Which lines run from the line with "let s := s.mapIo" through the line with "if rest = []" in the entries below? Print them exactly, both ends included, and nothing more.

[Source records]
------

/-- The fault point of a halting stream: the first faulted line in walk order, or the zone or list read that
faulted (R129, R133). -/
def faultPoint (x : Strm) (d : Desc) : Option (FaultPoint × Option (Nat × Nat)) :=
  match x.tiles.find? (fun t => !(t.bad == [])) with
  | some t =>
    let e := t.bad.foldl (fun (a : Nat × Nat) b => if b.1 < a.1 then b else a) (t.bad.headD (0, 0))
    match (tileSpans d t)[e.1]? with
    | some l => some (⟨e.2, t.pos, d.lineCoords (t.blk.getD []) l.off, l.addr / 64 * 64⟩, some (t.ord, e.1))
    | none => none
  | none => x.fault.map (fun f => (f, none))

/-- STREAM_HALT of one stream: lines before the fault point stay, the rest is dropped and charged (R129). -/
def settleHalt (s : State) (n k : Nat) : State :=
  let x := s.strm n k
  match x.desc with
  | none => s
  | some d =>
    match faultPoint x d with
    | none => s
    | some (f, none) => haltStrm s n k f
    | some (f, some (ord, idx)) =>
      let later := x.tiles.filter (fun t => decide (ord < t.ord))
      let ft := x.tiles.filter (fun t => t.ord == ord)
      let lost := ft.foldl (fun a t => a + ((tileSpans d t).zipIdx.filter (fun e => decide (idx < e.2) && !t.wait.contains e.2)).foldl
          (fun a e => a + e.1.len) 0) 0
      let s := discard s n (lost + later.foldl (fun a t => a + returnedBytes d t) 0)
      let keep := (x.tiles.filter (fun t => decide (t.ord ≤ ord))).map (fun t =>
        if t.ord = ord then { t with bad := [], wait := (List.range (tileSpans d t).length).filter (fun i => decide (idx ≤ i)) } else t)
      let pos := (ft.head?.map (fun t => t.pos)).getD x.next
      haltStrm (s.setStrm n k { x with tiles := keep, next := pos + 1, ord := ord + 1 }) n k f

/-- The order key of an addition (R92, R98): list position, then linear coordinate. -/
def addKey (x : Strm) (d : Desc) (t : Tile) (cs : List Nat) : Nat :=
  let lin := (d.dims.reverse).foldl (fun a i => a * d.sz i + cs.getD i 0) 0
  if x.list.isSome then t.pos * 2 ^ 200 + lin else lin

/-- Insert an addition by ascending order key, later ones after equal ones. -/
def insertAdd (k v : Nat) : List (Nat × Nat) → List (Nat × Nat)
  | [] => [(k, v)]
  | e :: l => if k < e.1 then (k, v) :: e :: l else e :: insertAdd k v l

/-- One element of a write tile reaches memory: stored, or added so that the additions of the stream to the
element stand in the order of R92. -/
def writeElem (s : State) (n k : Nat) (d : Desc) (t : Tile) (cs : List Nat) (p : Bool) : State :=
  let x := s.strm n k
  let lo := d.dims.map (fun i => d.blockLo i ((t.blk.getD []).getD i 0))
  let within := d.dims.map (fun i => cs.getD i 0 - lo.getD i 0)
  let bit := slotOff s n x t.ord * 8 + d.blockPos within * d.bits
  let code := bitsOf ((s.core n).num (bit / 8) ((bit % 8 + d.bits + 7) / 8)) (bit % 8 + d.bits - 1) (bit % 8)
  if !d.accum then putElem s n d cs code p
  else
    let key := ((d.base : Int) * 8 + d.bitOff cs).toNat
    let orig := smGet (elemCode s n d cs) key x.origs
    let all := insertAdd (addKey x d t cs) code ((x.adds.filter (fun e => e.1 == key)).map Prod.snd)
    let v := all.foldl (fun a e => accumCode d.etype a e.2) orig
    let q := p || elemPoison s n d cs
    let s := s.setStrm n k { x with origs := smInsert key orig x.origs,
                                    adds := x.adds.filter (fun e => !(e.1 == key)) ++ all.map (fun e => (key, e)) }
    putElem s n d cs v q

/-- The elements of a block that lie in SIZE, dimension 0 fastest. -/
def blockElemsIn (d : Desc) (blk : List Nat) : List (List Nat) :=
  let lens := d.dims.map (fun i => d.blockN i (blk.getD i 0))
  (List.range (lens.foldl (fun a b => a * b) 1)).map (fun e =>
    let cs := Desc.coordsIn lens e
    d.dims.map (fun i => d.blockLo i (blk.getD i 0) + cs.getD i 0))

/-- The writes of a released tile take effect (R106, R114): plain tiles line by line, ACCUMULATE tiles element
by element. -/
def writeTile (s : State) (n k : Nat) (d : Desc) (t : Tile) : State :=
  match t.blk with
  | none => s
  | some b =>
    let x := s.strm n k
    let off := slotOff s n x t.ord
    let linePoison : LineSpec → Bool := fun l => t.poison || (s.core n).anyPoison (off + l.off) l.len
    if d.accum then
      (blockElemsIn d b).foldl (fun s cs => writeElem s n k d t cs t.poison) s
    else (d.tileLines b).foldl (fun s l => s.tWrite n d.tier l.addr ((s.core n).bytes (off + l.off) l.len) (linePoison l)) s

/-- WRITE_ACK of a stream's oldest tile, once memory has taken all its lines (R114): the tile's slot is free,
and a closed stream whose last tile it was becomes CLOSED. -/
def ackTile (s : State) (n k : Nat) : State :=
  let x := s.strm n k
  let mine : LineReq → Bool := fun r => r.write && decide (r.core = n) && decide (r.st = k) && decide (r.inst = x.inst)
  match x.desc, x.tiles with
  | some d, t :: rest =>
    let ofTile := s.fetch.lines.filter (fun r => mine r && decide (r.ord = t.ord))
    if x.reads ∨ !t.issued ∨ ofTile.any (fun r => !(r.path == [])) then s
    else
      let s := { s with fetch := { s.fetch with lines := s.fetch.lines.filter (fun r => !(mine r && decide (r.ord = t.ord))) } }
      let s := writeTile s n k d t
      let s := s.mapIo (fun io => io.count64 (bCarter n) (ssOff k Off.carter_SS_TILES_LO) 1)
      let s := s.setStrm n k { s.strm n k with tiles := rest }
      if rest = [] ∧ x.closing ∧ x.st ≠ 4 then closeStrm s n k else writeMore s n k
  | _, _ => s

/-- A tile of the shard of a die position, and its poison: from its core's SRAM, or for a proxy from the copy (R122,
R537). -/
def shardTile (s : State) (r : ResSet) (p k : Nat) : List Byte × Bool :=
  let a := r.base + k * r.bytes
  if r.proxy.contains p then (cells r.copy (p * 2 ^ 22 + k * r.bytes) r.bytes, false)
  else ((s.core (48 * r.die + p)).bytes a r.bytes, (s.core (48 * r.die + p)).anyPoison a r.bytes)

/-- RING_STEP: one tile goes to every member once all have released the step four behind (R122). -/
def ringStep (s : State) (die set : Nat) : State :=
  match resSet s die set, s.fetch.gangs.find? (fun g => g.resident && decide (g.die = die) && decide (g.group = set) && g.running) with
  | some r, some g =>
    let ms := (openStrms s).filter (fun e => e.2.2.gang == some g.id)
    let u := g.step
    if 48 * r.tiles ≤ u ∨ ms.any (fun e => decide (e.2.2.taken + 3 < u)) then s
    else
      let s := ms.foldl (fun s e =>
        let p := e.1 % 48
        let (bs, bad) := shardTile s r ((p + 48 - u / r.tiles % 48) % 48) (u % r.tiles)
        let y := s.strm e.1 e.2.1
        let c := (s.core e.1).unitWrite (slotOff s e.1 y u) bs bad
        (s.setCore e.1 c).setStrm e.1 e.2.1 { y with tiles := y.tiles ++ [{ pos := u, ord := u, blk := none }], next := u + 1, ord := u + 1 }) s
      { s with fetch := { s.fetch with gangs := s.fetch.gangs.map (fun h => if h.id = g.id then { h with step := u + 1 } else h) } }
  | _, _ => s

/-- Whether the cancel fence of a core may complete (R134). -/
def fenceReady (s : State) (n : Nat) : Bool :=
  (s.core n).fence && (s.core n).strms.all (fun e => decide (e.2.st ≠ 4) || (decide (e.2.tiles = []) && !inFlight s n e.1 e.2.inst))

/-- The cancel fence completes: CANCELLING streams become CLOSED and CANCEL_DONE is set (R134). -/
def fenceDone (s : State) (n : Nat) : State :=
  let s := (strmsOf s n (fun x => x.st == 4)).foldl (fun s k => closeStrm s n k) s
  let s := s.setCore n { s.core n with fence := false }
  s.mapIo (fun io => io.rise (bCarter n) 4)

end Sys2Proof.Machine
end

------

__Answer space__.
      let s := s.mapIo (fun io => io.count64 (bCarter n) (ssOff k Off.carter_SS_TILES_LO) 1)
      let s := s.setStrm n k { s.strm n k with tiles := rest }
      if rest = [] ∧ x.closing ∧ x.st ≠ 4 then closeStrm s n k else writeMore s n k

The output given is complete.